> _Exercise details_: Go through the listing and copy each line with the string "moveStrip".

> _Records_:
/-- The stream has a stripe for the next record. -/
def streamCur (s : State) : State :=
  if s.mmg.stream.cur.isSome then s
  else
    let (c, s) := openRecords s
    { s with mmg.stream := { s.mmg.stream with cur := c, page := 0 } }

/-- When the last data strip of the present stripe takes records, the stream has its next stripe, which NEXT_META names. -/
def streamNext (s : State) : State :=
  match s.mmg.stream.cur.bind (stripeOf s) with
  | none => s
  | some x =>
    if x.k ≤ s.mmg.stream.page / 64 + 1 ∧ s.mmg.stream.next.isNone then
      let (c, s) := openRecords s
      { s with mmg.stream := { s.mmg.stream with next := c } }
    else s

/-- NEXT_META: the data strip behind the one that takes the record, else the first of the next stripe (R485). -/
def nextMeta (s : State) (x : Stripe) : Option Member :=
  let j := s.mmg.stream.page / 64 + 1
  if j < x.k then x.members[j]? else (s.mmg.stream.next.bind (stripeOf s)).bind fun y => y.members[0]?

/-- The 16 bytes of a descriptor (R485). -/
def rootBytes (d : Nat × Nat × Nat) : List (BitVec 8) := leBytes 1 d.1 ++ leBytes 3 0 ++ leBytes 4 d.2.1 ++ leBytes 8 d.2.2

/-- The 16 KiB record of a waypoint, with the values of state `r` (R485). -/
def waypointBytes (r : State) (w : WaypointState) (next : Member) : List (BitVec 8) :=
  let head := b2n r.glb.headSel
  let body := leBytes 4 0x54505957 ++ leBytes 2 1 ++ leBytes 1 head ++ leBytes 1 (b2n w.clean + 2 * b2n r.ecp.resyncPending) ++
    leBytes 8 (w.seq + head * 2 ^ 63) ++ leBytes 8 (now r) ++ leBytes 8 (i64 (highWater r)).toNat ++ leBytes 8 w.commitLsn ++
    leBytes 8 w.lsnEnd ++ leBytes 8 r.sec.serialEnd ++ memberBytes next ++
    ((List.range 64).flatMap fun l => leBytes 8 (r.rma.links.getD l Repl.reset).counter) ++
    ((List.range 256).flatMap fun n => leBytes 8 (keySlotOf r n).csCounter) ++ List.replicate 64 0 ++
    ((sortBy (fun d : Nat × Nat × Nat => d.1) w.roots).flatMap rootBytes ++ List.replicate 13680 0).take 13680 ++ List.replicate 12 0
  body ++ leBytes 4 (crc32c body).toNat

/-- The record is in its stripe; a data strip that is full takes its trailer, and with the last one the parity follows and the stream
goes on in its next stripe (R481, R530, R532). -/
def recordPlaced (x : Stripe) (bytes : List (BitVec 8)) (s : State) : State :=
  let p := s.mmg.stream.page
  let x := { x with strips := x.strips.modify (p / 64) (· ++ bytes), fill := 64 * (p + 1), live := x.live + 64,
                    openedAt := some (x.openedAt.getD (now s)) }
  let s := modStripe x.serial (fun _ => x) s
  let s := if p % 64 = 63 then programTrailer .hostProgram x (p / 64) s else s
  let s := if p % 64 = 0 then { s with mmg.metaStrips := s.mmg.metaStrips + 1 } else s
  if p + 1 = 64 * x.k then
    let s := modStripe x.serial (fun x => { x with st := .closed, programTime := now s }) s
    let s := (List.range x.m).foldl (fun s i => programStrip .hostProgram x (x.k + i) (parityStrip i x.strips) s) s
    { s with mmg.stream := { s.mmg.stream with cur := s.mmg.stream.next, next := none, page := 0 } }
  else { s with mmg.stream := { s.mmg.stream with page := p + 1 } }

/-- The record of a waypoint goes into the next page of a stripe of the stream, final flagged behind all it names (R289, R484,
R485). -/
def placeRecord (r : State) (w : WaypointState) (x : Stripe) (s : State) : State :=
  match nextMeta s x with
  | none => notWhole s
  | some next =>
    let p := s.mmg.stream.page
    let m := x.members.getD (p / 64) Member.reset
    let b := waypointBytes r w next
    let s := { s with mmg.wp := some { w with record := b, home := some x.serial, place := some (m, 65 * m.strip + p % 64) } }
    recordPlaced x b (programPage .hostProgram m (p % 64) true b s)

/-- The record of the waypoint in progress, once every page has found its place. -/
def putRecord (r s : State) : State :=
  if placing s then
    let s := streamNext (streamCur s)
    match s.mmg.wp, s.mmg.stream.cur.bind (stripeOf s) with
    | some w, some x => placeRecord r w x s
    | _, _ => notWhole s
  else s

/-! ## Capture and completion (R298, R480, R484, R528) -/

/-- Pages that a waypoint placed and the newest complete one does not name. -/
def newPages (s : State) (w : WaypointState) : List ObjPage := w.pages.filter fun p => !s.mmg.objPages.contains p

/-- The grains of pages go. -/
def freePages (ps : List ObjPage) (s : State) : State :=
  ps.foldl (fun s p => freeGrains p.grain (p.data.length / 256) s) s

/-- What a waypoint that did not become whole has placed goes. -/
def dropPlaced (s : State) : State :=
  match s.mmg.wp with
  | some w => freePages (newPages s w) s
  | none => s

/-- No page more finds a place: what a FLUSH waits on cannot be committed for lack of space, and it completes CAPACITY_EXHAUSTED
(R227, R527). -/
def exhaustFlushes (s : State) : State :=
  (s.dcq.cmds.filter fun c => decide (cmdOpcode c = 0x03) && decide (c.st = .waiting)).foldl
    (fun s c => endCmd c stCapacityExhausted 0 0 s) s

/-- Capture a waypoint: the flush reserve is topped up, the map state as it stands is what it records, the objects that have changed
are written and the record behind them (R75, R484, R485). -/
def captureWaypoint (clean : Bool) (s : State) : State :=
  let s := samplePeaks (dropPlaced (fillReserve s.mmg.ledger.length s))
  let fs := (s.wlg.frames.filter (frameRecorded s)).map fun f => (f.volume, f.lsn, f.index)
  let w : WaypointState :=
    { WaypointState.reset with
      seq := s.mmg.wpSeq + 1, commitLsn := commitAfter s fs, lsnEnd := s.wlg.lsn + 1, clean := clean, frames := fs,
      workSet := workSetOf s, freed := (s.ecp.stripes.filter fun x => x.st = .freed).map (·.serial) }
  let open_ := s.red.volumes.any fun x => (liveEntries s x).any fun e => !entryStored s (some e)
  let s := { s with mmg.wp := some w, mmg.wpRequest := false, mmg.mapChange := if open_ then some (now s) else none }
  let s := putRecord s (putObjects s s)
  if placing s then s else exhaustFlushes s

/-- A FLUSH or a cut waits on a waypoint (R227, R335). -/
def waypointWanted (s : State) : Bool :=
  s.mmg.wpRequest ||
  (s.dcq.cmds.any fun c => (decide (cmdOpcode c = 0x03) || decide (cmdOpcode c = 0x08)) && decide (c.st = .waiting)) ||
  (s.red.volumes.any fun x => x.snaps.any fun p => !p.frozen && !p.deleting) ||
  s.mmg.mapChange.any fun t => t + 1000000000 ≤ now s

/-- A waypoint starts on request or after 1 s of changes; only one is in progress (R484). One that did not find a place for every
page is written again. -/
def execWaypointStart (s : State) : Host.Outcome State Fault Refusal :=
  if alive s && ((s.mmg.wp.isNone && waypointWanted s) || s.mmg.wp.any fun w => !w.whole) then .next (captureWaypoint false s)
  else .next s

/-- Every FLUSH whose covered writes are committed completes (R227). -/
def settleFlushes (s : State) : State :=
  (s.dcq.cmds.filter fun c => decide (cmdOpcode c = 0x03) && decide (c.st = .waiting) &&
    committedUpTo s (cmdVolume c) c.cover).foldl (fun s c => endCmd c stSuccess 0 0 s) s

/-- Record of this head's commitment (R573, R575). -/
def deltaCommit (s : State) : DeltaRec :=
  { kind := 9, delete := false, volume := 0, snap := 0, key := BitVec.ofNat 64 (b2n s.glb.headSel), lsn := 0,
    value := leBytes 8 s.wlg.commitLsn }

/-- The three modules that take an anchor copy: the lowest slots present, of those picked, after rotation by SEQ mod 48
(R486). -/
def anchorSlots (s : State) (pick : Nat → Bool) (seq : Nat) : List Nat :=
  (sortBy (fun n => (n + 48 - seq % 48) % 48)
    ((List.range 48).filter fun n => decide ((portOf s n).st = .active) && pick n)).take 3

/-- The copy of a record for the anchor rings: WFLAGS bit 2 set, its CRC anew (R485, R486). -/
def anchorCopy (r : List (BitVec 8)) : List (BitVec 8) :=
  let body := r.take 7 ++ [r.getD 7 0 ||| 4] ++ slice r 8 16372
  body ++ leBytes 4 (crc32c body).toNat

/-- The blocks of a module's anchor ring. -/
def ringBlocks (s : State) (n : Nat) : List Ledger :=
  sortBy (·.block) (s.mmg.ledger.filter fun l =>
    decide (l.slot = n) && decide (l.die = 0) && decide (l.plane = 0) && decide (l.st = .anchor))

/-- Write one page of a module's anchor ring; when its blocks are full the older one is erased first (R486). -/
def writeRing (page : List (BitVec 8)) (n : Nat) (s : State) : State :=
  let pos := ((s.mmg.stream.rings.find? fun r => r.1 = n).map (·.2)).getD 0
  let per := pagesPerBlock s n
  let ring := ringBlocks s n
  match ring[pos / per % ring.length]? with
  | none => s
  | some l =>
    let s := if pos % per = 0 ∧ per * ring.length ≤ pos then dmlIssue n (eraseCmd l) s else s
    let m : Member := { Member.reset with slot := n, block := l.block }
    let s := dmlIssue n (programCmd .hostProgram m (pos % per) (pageBytesOf s n) false (pageRaw 0 0 l.block (pos % per) (pageBytesOf s n) page)) s
    { s with mmg.stream := { s.mmg.stream with rings := (s.mmg.stream.rings.filter fun r => r.1 ≠ n) ++ [(n, pos + 1)] } }

/-- An anchor block is due for refresh: the older half of its ring is erased early, and the newest record goes there (R486, R513). -/
def refreshRing (n : Nat) (s : State) : State :=
  let per := pagesPerBlock s n
  let pos := ((s.mmg.stream.rings.find? fun r => r.1 = n).map (·.2)).getD 0
  if s.mmg.stream.last.isEmpty ∨ per = 0 then s
  else
    let next := max (2 * per) ((pos / per + 1) * per)
    writeRing (anchorCopy s.mmg.stream.last) n
      { s with mmg.stream := { s.mmg.stream with rings := (s.mmg.stream.rings.filter fun r => r.1 ≠ n) ++ [(n, next)] } }

/-- Stripes of the stream that lie behind the newest record are free: a start reads on from an anchor copy (R487). -/
def trimStream (s : State) : State :=
  let t := s.mmg.stream
  let needed (x : BitVec 64) : Bool := decide (t.cur = some x) || decide (t.next = some x) || decide (t.home = some x)
  let s := (t.stripes.filter fun x => !needed x).foldl (fun s x => modStripe x (fun x => { x with st := .freed, live := 0 }) s) s
  { s with mmg.stream := { t with stripes := t.stripes.filter needed } }

/-- Copy the newest waypoint record into the anchor rings of three of the modules picked: record 0x0B0C (R486, R552). -/
def writeAnchorsOn (pick : Nat → Bool) (s : State) : State :=
  let ns := anchorSlots s pick s.mmg.wpSeq
  let copy := anchorCopy s.mmg.stream.last
  let s := if s.mmg.stream.last.isEmpty then s else ns.foldl (fun s n => writeRing copy n s) s
  record 0x0B0C mapSrc []
    (trimStream { s with mmg.metaStrips := 0,
                         mmg.anchors := (s.mmg.anchors.filter fun a => !ns.contains a.1) ++ ns.map fun n => (n, s.mmg.wpSeq) })

/-- Copy the newest waypoint record into three anchor rings (R486). -/
def writeAnchors (s : State) : State := writeAnchorsOn (fun _ => true) s
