/-! ## Rebuild (R538 to R542) -/

/-- This head rebuilds the stripe (R539). -/
def rebuildsHere (s : State) (x : Stripe) : Bool := !peerUp s || x.head == s.glb.headSel

/-- Urgency of the most urgent block of a stripe, as a positive number (R513, R540). -/
def stripeUrgency (s : State) (x : Stripe) : Nat :=
  x.members.foldl (fun a m => match ledgerOf s m.slot m.die m.plane m.block with
    | some l => min a (urgencyNum s l + 2 ^ 100).toNat
    | none => a) (2 ^ 101)

/-- The key of critical order: redundant strips left, metadata first, urgency, serial (R540). -/
def criticalKey (s : State) (x : Stripe) : Nat :=
  (((x.m - x.unreadable.length) * 2 + (if x.kind = 1 then 0 else 1)) * 2 ^ 102 + stripeUrgency s x) * 2 ^ 64 + x.serial.toNat

/-- Rebuild targets in critical order; those of freed stripes are dropped (R540, R541). -/
def orderTargets (s : State) : State :=
  let keep := s.ecp.rebuildTargets.filter fun t => (stripeOf s t.1).any fun x => decide (x.st ≠ .freed) || x.rebuildRunning
  let ts := sortBy (fun t => match stripeOf s t.1 with | some x => criticalKey s x | none => 0) keep
  { s with ecp.rebuildTargets := ts, ecp.rebuildLeft := ts.length, ecp.critical := s.ecp.stripes.any noRedundancy }

/-- The last target is done: record 0x0C03 gives the end (R562). -/
def endRebuild (s : State) : State :=
  if s.ecp.rebuildTargets.isEmpty && s.ecp.rebuildOn then
    endActivity .rebuild (record 0x0C03 maintSrc [] { s with ecp.rebuildOn := false })
  else s

/-- REBUILD is admitted: record 0x0C03 gives the start, and the first target in critical order is taken up. -/
def execRebuild (s : State) : Host.Outcome State Fault Refusal :=
  if alive s && s.ecp.running.contains .rebuild then
    let s := orderTargets s
    let s := if s.ecp.rebuildOn || s.ecp.rebuildTargets.isEmpty then s
      else record 0x0C03 maintSrc [] { s with ecp.rebuildOn := true }
    match s.ecp.rebuildTargets.find? fun t => (stripeOf s t.1).any (rebuildsHere s) with
    | some t => .next (modStripe t.1 (fun x => { x with rebuildRunning := true }) s)
    | none => .next (endRebuild { s with ecp.rebuildOn := s.ecp.rebuildOn })
  else .next s

/-- Drop the targets of a stripe that a test picks. -/
def dropTargets (pick : BitVec 64 × Nat → Bool) (s : State) : State :=
  let ts := s.ecp.rebuildTargets.filter fun t => !pick t
  { s with ecp.rebuildTargets := ts, ecp.rebuildLeft := ts.length }

/-- The target whose turn it is: one whose rebuild runs, else the first in critical order that this head rebuilds (R539, R540). -/
def rebuildTurn (s : State) (x : Stripe) (pos : Nat) : Bool :=
  s.ecp.rebuildTargets.contains (x.serial, pos) &&
    (x.rebuildRunning ||
      decide (((orderTargets s).ecp.rebuildTargets.find? fun t => (stripeOf s t.1).any (rebuildsHere s)) = some (x.serial, pos)))

/-- An entry of a rebuilt strip's trailer: from a map entry that names its grain, or kept while a relocation or a waypoint names it
(R538). -/
def entryAnew (s : State) (t : TrailerEntry) : Option TrailerEntry :=
  let g := t.grain.toNat
  let who := namers s g
  match (who.find? fun w => decide (w.1 = t.volume) && decide (w.2.2.chunk = t.chunk)).or who.head? with
  | some (v, _, e) => some { t with volume := v, chunk := e.chunk, lsn := e.lsn, method := methodCode e.method, shared := e.shared }
  | none =>
    if (s.mmg.relocs.any fun r => r.new = t.grain) || (s.ecp.shadow.any fun p => p.2 = t.grain) ||
        decide (t.kind ≠ 0) then some t else none

/-- The entries of the strip at a position are rebuilt (R538). -/
def entriesAnew (s : State) (x : Stripe) (pos : Nat) : List TrailerEntry :=
  x.entries.filterMap fun t => if (t.grain.toNat - x.base) / 4096 = pos then entryAnew s t else some t

/-- Until its stripe is resynchronised, what parity gives of an object is used only when every guard checks: otherwise its regions that
were not read count as missing (R547). -/
def trustedRegions (s : State) (x : Stripe) (reads : List (Option StripRead)) (t : TrailerEntry) : Nat → Nat → Option (List (BitVec 8)) :=
  let get := regionOfStrip x reads
  let whole := objectBytes x get t
  let ok := match namers s t.grain.toNat with
    | [] => true
    | (v, _, _) :: _ => (volOf s v).any fun y => storedOk s false y.tenant whole.1
  if x.resynced || whole.2 || ok then get else regionRead reads

/-- A target strip is reconstructed from the members read and written to another module; regions that fewer than K' members give
are zeros and their chunks are lost. A stripe that cannot be rebuilt loses the chunks of its unreadable strips, and the others
are relocated (R538, R541, R542). -/
def execStripeRebuilt (serial : BitVec 64) (pos : Nat) (reads : List (Option StripRead)) (s : State) :
    Host.Outcome State Fault Refusal :=
  match stripeOf s serial with
  | none => .next s
  | some x =>
    if alive s && s.ecp.running.contains .rebuild && rebuildsHere s x && rebuildTurn s x pos then
      let get := regionOfStrip x reads
      if x.st = .freed then
        .next (endRebuild (dropTargets (fun t => t.1 = serial) (modStripe serial (fun x => { x with rebuildRunning := false }) s)))
      else if x.m < x.unreadable.length then
        let s := if x.kind = 1 then staleMeta x s else loseMissing x get 1 s
        let media := x.entries.map fun t =>
          { grain := t.grain.toNat, lane := 0, direct := some (objectBytes x get t).1, others := [], region := 0 : StoredRead }
        let s := (x.entries.filter fun t => decide (t.kind = 0) && !(objectBytes x get t).2).foldl
          (fun s t => relocateObject .lost media t s) s
        .next (endRebuild (dropTargets (fun t => t.1 = serial) (modStripe serial (fun x => { x with rebuildRunning := false }) s)))
      else
        let bytes := (List.range 256).flatMap fun r => (get pos r).getD (List.replicate 4096 0)
        let s := loseMissing x get 1 s
        let s := (x.entries.filter fun t => decide (t.kind = 0) && !(objectBytes x get t).2).foldl (fun s t =>
          let get' := trustedRegions s x reads t
          if (objectBytes x get' t).2 then loseObject x get' t 1 s else s) s
        let s := modStripe serial (fun y => { y with entries := entriesAnew s y pos }) s
        let s := dropTargets (fun t => decide (t.1 = serial) && decide (t.2 = pos)) s
        let s := moveStrip (.maint .rebuild) serial pos (some bytes) (modStripe serial (fun x => { x with rebuildRunning := false }) s)
        .next (endRebuild (checkSpare (settleRetiring (noteMapChange s))))
    else .next s

/-! ## Resynchronisation and patrol (R545 to R548) -/

/-- Check the container of one trailer entry: one that does not hold is reconstructed from the strips it does not touch and moved as
suspect, or lost with the cause. Answers whether a container of the stripe has been reconstructed (R546, R548). -/
def checkObject (x : Stripe) (reads : List (Option StripRead)) (cause : Nat) (fixed : Bool) (t : TrailerEntry) (s : State) : Bool × State :=
  let get := regionOfStrip x reads
  match (namers s t.grain.toNat).head?.bind fun w => volOf s w.1 with
  | none => (fixed, s)
  | some y =>
    let mine := objectBytes x get t
    if !mine.2 && storedOk s false y.tenant mine.1 then (fixed, s)
    else
      let strips := (objectRegions x t).map (·.1)
      let other (p r : Nat) : Option (List (BitVec 8)) :=
        if strips.contains p then regionRebuilt x reads p r else get p r
      let again := objectBytes x other t
      if !again.2 && storedOk s false y.tenant again.1 then
        (true, if s.mmg.relocs.any fun r => r.old = t.grain then s else moveObject t.grain.toNat again.1 t .suspect s)
      else (fixed, loseObject x get t cause s)

/-- Check one stripe: containers that fail are reconstructed and rewritten, or lost with a cause; parity that differs, and all of it
once a container has been reconstructed, is written afresh with record 0x0C07 (R546, R548). -/
def checkStripe (work : Activity) (x : Stripe) (reads : List (Option StripRead)) (cause : Nat) (s : State) : State :=
  let get := regionOfStrip x reads
  let s := if x.kind = 1 then loseMissing x get cause s else s
  let (fixed, s) := (x.entries.filter fun t => t.kind = 0).foldl (fun acc t => checkObject x reads cause acc.1 t acc.2) (false, s)
  let data := (List.range x.k).map fun j => (List.range 256).flatMap fun r => (get j r).getD (List.replicate 4096 0)
  let wrong := (List.range x.m).filter fun i =>
    fixed || decide (((List.range 256).flatMap fun r => (regionRead reads (x.k + i) r).getD (List.replicate 4096 0)) ≠ parityStrip i data)
  let s := wrong.foldl (fun s i => moveStrip (.maint work) x.serial (x.k + i) (some (parityStrip i data)) s) s
  if wrong.isEmpty then s else noteMapChange (record 0x0C07 erasureSrc [] s)

/-- The resynchronisation after an unclean stop starts once admitted, or ends with its queue: record 0x0C06 (R545). -/
def execResync (s : State) : Host.Outcome State Fault Refusal :=
  if alive s && s.ecp.resyncPending then
    if s.ecp.resyncQueue.isEmpty then
      .next (endActivity .resync (record 0x0C06 maintSrc [] { s with ecp.resyncPending := false, ecp.resyncOn := false, ecp.resyncBound := 0 }))
    else if s.ecp.running.contains .resync && !s.ecp.resyncOn then
      .next (record 0x0C06 maintSrc [] { s with ecp.resyncOn := true })
    else .next s
  else .next s

/-- The stripe at the head of the queue is read and checked (R546). -/
def execStripeResync (reads : List (Option StripRead)) (s : State) : Host.Outcome State Fault Refusal :=
  if alive s && s.ecp.running.contains .resync then
    match s.ecp.resyncQueue with
    | [] => .next s
    | serial :: t =>
      let s := { s with ecp.resyncQueue := t }
      match stripeOf s serial with
      | some x =>
        if x.st = .complete then
          .next (checkStripe .resync x reads 2 (modStripe serial (fun x => { x with resynced := true }) s))
        else .next (modStripe serial (fun x => { x with resynced := true }) s)
      | none => .next s
  else .next s

/-- A patrol pass begins. -/
def startPatrol (s : State) : State :=
  requestActivity .patrol
    { s with ecp.patrolOn := true, ecp.patrolStart := some (now s), ecp.patrolDay := 0,
             ecp.stripes := s.ecp.stripes.map fun x => { x with patrolled := false } }

/-- A patrol day in ns. -/
def patrolDayNs : Nat := 24 * hourNs

/-- The next patrol pass is due; none ever is while PATROL_DAYS is 0 (R548). -/
def patrolDue (s : State) : Bool :=
  decide (0 < s.ecp.patrolDays) && !s.ecp.patrolOn &&
    (match s.ecp.patrolStart with | some t => decide (t + s.ecp.patrolDays * patrolDayNs ≤ now s) | none => true)

/-- PATROL: a pass begins when due; while admitted, a closed stripe is checked; the pass ends with the last one (R548). -/
def execPatrol (check : Option (BitVec 64 × List (Option StripRead))) (s : State) : Host.Outcome State Fault Refusal :=
  if alive s then
    if s.ecp.patrolOn then
      let s := { s with ecp.patrolDay := (now s - s.ecp.patrolStart.getD (now s)) / patrolDayNs }
      let s := match check with
        | some (serial, reads) =>
          (match stripeOf s serial with
           | some x =>
             if s.ecp.running.contains .patrol && decide (x.st = .complete) && !x.patrolled then
               checkStripe .patrol x reads 5 (modStripe serial (fun x => { x with patrolled := true }) s)
             else s
           | none => s)
        | none => s
      if s.ecp.stripes.any fun x => decide (x.st = .complete) && !x.patrolled then .next s
      else .next (endActivity .patrol { s with ecp.patrolOn := false })
    else if patrolDue s then .next (startPatrol s)
    else .next s
  else .next s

> _Answer to this task_:
        let s := moveStrip (.maint .rebuild) serial pos (some bytes) (modStripe serial (fun x => { x with rebuildRunning := false }) s)
  let s := wrong.foldl (fun s i => moveStrip (.maint work) x.serial (x.k + i) (some (parityStrip i data)) s) s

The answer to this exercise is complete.